Task brief
List each line of the data that holds the string "five".

Data
-- ==== Sys2Proof/Tests/Slice0.lean ====
section
/-! SUPPORT. Tests of the model on small states: the well-formedness smoke test, worked examples of the
spec's chapters, and, for every statement with hypotheses, a state that meets them. The expected results
are the spec's own figures; the source of each stands in its comment. -/

namespace Sys2Proof.Tests

open Sys2Proof Sys2Proof.Machine

/-! ## A weir of five bays (12.1), seen from one of them -/

/-- The configuration of a bay at the weir of 12.1. -/
def conf (own : Nat) : Words :=
  let d := (((defaultWords.set 0 (BitVec.ofNat 16 own)).set 1 1).set 2 5).set 4 600
  d.take 52 ++ [checkWord d]

/-- An entry of a LIVE bay that stands at 2000 mm. -/
def liveEntry (neighbour : Bool) (b : Nat) : Entry :=
  { entryReset b with
    presence := .live, age := 0, service := .idle, opening := some 2000,
    committed := some { lo := 2000, hi := 2000 },
    bound := if neighbour then some { lo := 2000, hi := 2000 } else none }

/-- A bay of that weir at 2000 mm (stroke 24750), its line ON, IDLE, its claim STILL. -/
def bay (own : Nat) : State :=
  { State.reset with
    lif := { lifReset with line := .on }
    ptb := { entries := (List.range 5).map fun i =>
               liveEntry (i + 2 == own || i == own) (i + 1), listen := none }
    clu := { cluReset with fresh := false, freshTaken := true, lastTest := some 2000 }
    osl := { oslReset .idle with restTarget := some 2000 }
    stm := { stmReset with settled := true }
    mtc := { mtcReset with
      left := { value := some 24750, invalidRun := 0, lastRead := .valid }
      right := { value := some 24750, invalidRun := 0, lastRead := .valid } }
    cfs := cfsAfter (conf own) false }

/-- Bay 3 of that weir. -/
def base : State := bay 3

/-- An encoder's answer with the right check bit. -/
def good (n : Nat) : EncoderRead :=
  .answer (BitVec.ofNat 16 n) (!evenParity (BitVec.ofNat 16 n) false)

/-- The state after one command. -/
def after (c : Instr) (s : State) : State :=
  match exec c s with
  | .next t => t
  | _ => s

/-- `s` with bay b's entry changed. -/
def withEntry (b : Nat) (f : Entry → Entry) (s : State) : State := s.updateEntry b f

/-- `s` with OPERAND0 and OPERAND1 written. -/
def withOps (x y : Word) (s : State) : State :=
  s.setLpt { s.lpt with operand0 := x, operand1 := y }

/-! ## Well-formedness -/

/-- One ill-formed command for each check. -/
def illFormed : List Instr :=
  let nine : List Byte := List.replicate 9 0
  [.attemptLostContention { id := 194, data := nine }, .frameDiscarded { id := 1, data := nine },
   .statusAFrame 2 nine, .statusBFrame 2 nine, .surgeFrame 2 nine, .verdictFrame 2 nine,
   .claimFrame 2 nine, .orderFrame 2 nine, .peerLapse 0, .peerLapse 33, .registerWrite 0x08 0,
   .registerWrite 0x0D 0, .unknownCommand 0x06 0, .unknownCommand 0x0B 0x31]

theorem test_illFormed_refused : illFormed.all (fun c => !c.wf) = true := by decide

theorem test_wellFormed_accepted :
    [Instr.claimFrame 2 (List.replicate 8 0), .peerLapse 1, .peerLapse 32, .registerWrite 0x09 0,
      .unknownCommand 0x0B 0x40, .unknownCommand 0x00 0].all (fun c => c.wf) = true := by decide

/-! ## Reading commands (R1, R182, R187, R205) -/

/-- The identifiers of 12.1 and R1: 198 is a CLAIM of bay 6, 71 a SURGE of bay 7, 135 a VERDICT of
bay 7. -/
theorem test_frame_identifiers :
    instrOfFrame { id := 198, data := [17, 7, 208, 9, 196] } =
      .claimFrame 6 [17, 7, 208, 9, 196] ∧
    parseFrame 1 32 { id := 198, data := [17, 7, 208, 9, 196] } =
      some (.claim { number := 17, start := 2000, stop := 2500 }) ∧
    instrOfFrame { id := 71, data := [9] } = .surgeFrame 7 [9] ∧
    instrOfFrame { id := 135, data := [6, 17, 0] } = .verdictFrame 7 [6, 17, 0] := by decide

/-- Words written to COMMAND: SET FLOOR 3, COUNTER CONTROL RELEASE, and an action of 4. -/
theorem test_command_words :
    instrOfWrite 0x08 0x0603 .noAnswer .noAnswer = .setFloor 3 ∧
    instrOfWrite 0x08 0x0B21 .noAnswer .noAnswer = .counterRelease 1 ∧
    instrOfWrite 0x08 0x0B40 .noAnswer .noAnswer = .unknownCommand 0x0B 0x40 ∧
    instrOfWrite 0x03 0x0001 .noAnswer .noAnswer = .attnCauseWrite 1 := by decide

/-- The table gives no row bits, so no word spells a command. -/
theorem test_no_table_word : decodeTableWord 16 0x0603 = none := rfl

/-! ## Worked examples of the spec -/

/-- The stamp examples after R67. -/
theorem test_stamps :
    stampNewer 3 4090 = true ∧ stampNewer 1 900 = false ∧ stampNewer 2148 100 = false := by decide

/-- The table after R125. -/
theorem test_forward :
    [24000, 24005, 26999, 27000, 2950, 42100].map (forward defaultWords) =
      [1900, 1900, 2299, 2300, 0, 4000] := by decide

/-- The table after R126. -/
theorem test_inverse :
    [1901, 2951, 1900, 0, 5200].map (inverse defaultWords) =
      [24008, 32509, 24000, 3000, 42000] := by decide

/-- The five worked cases of 4.5 (A less the non-members' openings; weights 60, 100, 100, 100, 60). -/
def members (l : List Nat) : List Member :=
  l.map fun b => { bay := b, weight := if b = 1 ∨ b = 5 then 60 else 100 }

theorem test_shares :
    computeShares 4000 (members [1, 2, 3, 5]) 7800 = [(1, 1463), (2, 2438), (3, 2437), (5, 1462)] ∧
    computeShares 4000 (members [1, 2, 3, 4, 5]) 17000 =
      [(1, 2500), (2, 4000), (3, 4000), (4, 4000), (5, 2500)] ∧
    (computeShares 4000 (members [1, 2, 3, 4, 5]) 25000).map (fun x => x.2) =
      [4000, 4000, 4000, 4000, 4000] ∧
    computeShares 4000 (members [1, 2, 3, 4, 5]) 1001 =
      [(1, 143), (2, 239), (3, 238), (4, 238), (5, 143)] := by decide

/-- The table after R102, on the default scaling. -/
theorem test_stages :
    let c := Param.scalingU defaultWords
    c.sampleOf 704 = .rejected ∧ c.sampleOf 3989 = .rejected ∧ c.sampleOf 2290 = .accepted 3000 ∧
    c.sampleOf 720 = .accepted (-2199) ∧ c.sampleOf 705 = .accepted (-2249) ∧
    c.sampleOf 3988 = .accepted 8622 := by decide

/-- The speeds of R145: v_max, and a at RAMP 32. -/
theorem test_speeds :
    vMax defaultWords .normal = 256 ∧ accel defaultWords .normal = 8 ∧
    vMax defaultWords .fast = 512 ∧ accel defaultWords .fast = 16 := by decide

/-- The worked braking points of R146. -/
theorem test_brakingPoint :
    let m (x e : Nat) : Mtc := { mtcReset with
      setpoint := some (256 * x), goal := some (256 * e), v := 256, direction := some .raise,
      speed := some .normal }
    (m 24050 30000).brakingPoint defaultWords = 256 * 24066 ∧
    (m 24090 24098).brakingPoint defaultWords = 256 * 24098 := by decide

/-- The example of 11.3: six hand-overs of |skew| 35, 42, 45, 38, 41 and 41 at threshold 40, with edge
clear, with edge set, and with invert set. -/
theorem test_handOvers :
    let c : Counter := { counterReset with selected := some .skewMagnitude, threshold := 40 }
    let k : Counters := { c0 := c, c1 := { c with edge := true }, c2 := { c with invert := true },
                          c3 := counterReset }
    let s := [35, 42, 45, 38, 41, 41].foldl
      (fun s x => handOverSamples { skew := x, following := 0, gap := 0 } s)
      (State.reset.setAct { actReset with counters := k })
    (s.act.counters.c0.value, s.act.counters.c1.value, s.act.counters.c2.value) = (4, 2, 2) := by
  decide

/-- 12.3: bay 2 at 2000 mm takes SET LOCAL ORDER 1200 with its last claim numbered 16. -/
def orderedBay2 : State :=
  after (.setLocalOrder 0) (withOps 1200 0 ((bay 2).setClu { (bay 2).clu with number := 16 }))

/-- 12.3: bay 2 makes claim 17 from 2000 to 1400. -/
theorem test_local_order_claims :
    orderedBay2.osl.selected = .localOrder ∧ orderedBay2.clu.state = .asking ∧
    orderedBay2.window = some { lo := 1400, hi := 2600 } ∧
    orderedBay2.lif.claimSlot = some { number := 17, start := 2000, stop := 1400 } ∧
    orderedBay2.lpt.answer = .done := by decide +kernel

/-- 12.3: bay 3 consents to that claim and holds bay 2 as [1400, 2000]. -/
theorem test_claim_consented :
    let t := after (.claimFrame 2 [17, 7, 208, 5, 120]) base
    t.lif.verdictSlots = [{ claimant := 2, number := 17, verdict := .consent }] ∧
    (t.entry 2).map (fun e => e.bound) = some (some { lo := 1400, hi := 2000 }) := by
  decide +kernel

/-- Bay 2's claim PENDING, its own CLAIM taken (12.3). -/
def pendingBay2 : State :=
  let s := after .attemptBegin orderedBay2
  after .attemptSuccess s

/-- 12.3: bay 2, PENDING on [1400, 2000], demurs to bay 3's claim 2000 to 2600; bay 4's side of the same
claim, at [2000, 2000], is a consent. -/
theorem test_claim_demurred :
    pendingBay2.clu.state = .pending ∧ pendingBay2.committed = { lo := 1400, hi := 2000 } ∧
    ((after (.claimFrame 3 [8, 7, 208, 10, 40]) pendingBay2).lif.verdictSlots =
      [{ claimant := 3, number := 8, verdict := .demurStagger }]) ∧
    ((after (.claimFrame 3 [8, 7, 208, 10, 40]) (bay 4)).lif.verdictSlots =
      [{ claimant := 3, number := 8, verdict := .consent }]) := by decide +kernel

/-- 12.3: both verdicts grant bay 2's claim, and its stride begins in PRIMING. -/
theorem test_claim_granted :
    let s := after (.verdictFrame 3 [2, 17, 0]) (after (.verdictFrame 1 [2, 17, 0]) pendingBay2)
    s.clu.state = .granted ∧ s.mtc.motion = .priming ∧
    s.mtc.goal = some (256 * inverse (conf 2) 1400) ∧ s.mtc.pumpSettle = some 2000 := by
  decide +kernel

Solution to the problem
/-! ## A weir of five bays (12.1), seen from one of them -/
/-- The five worked cases of 4.5 (A less the non-members' openings; weights 60, 100, 100, 100, 60). -/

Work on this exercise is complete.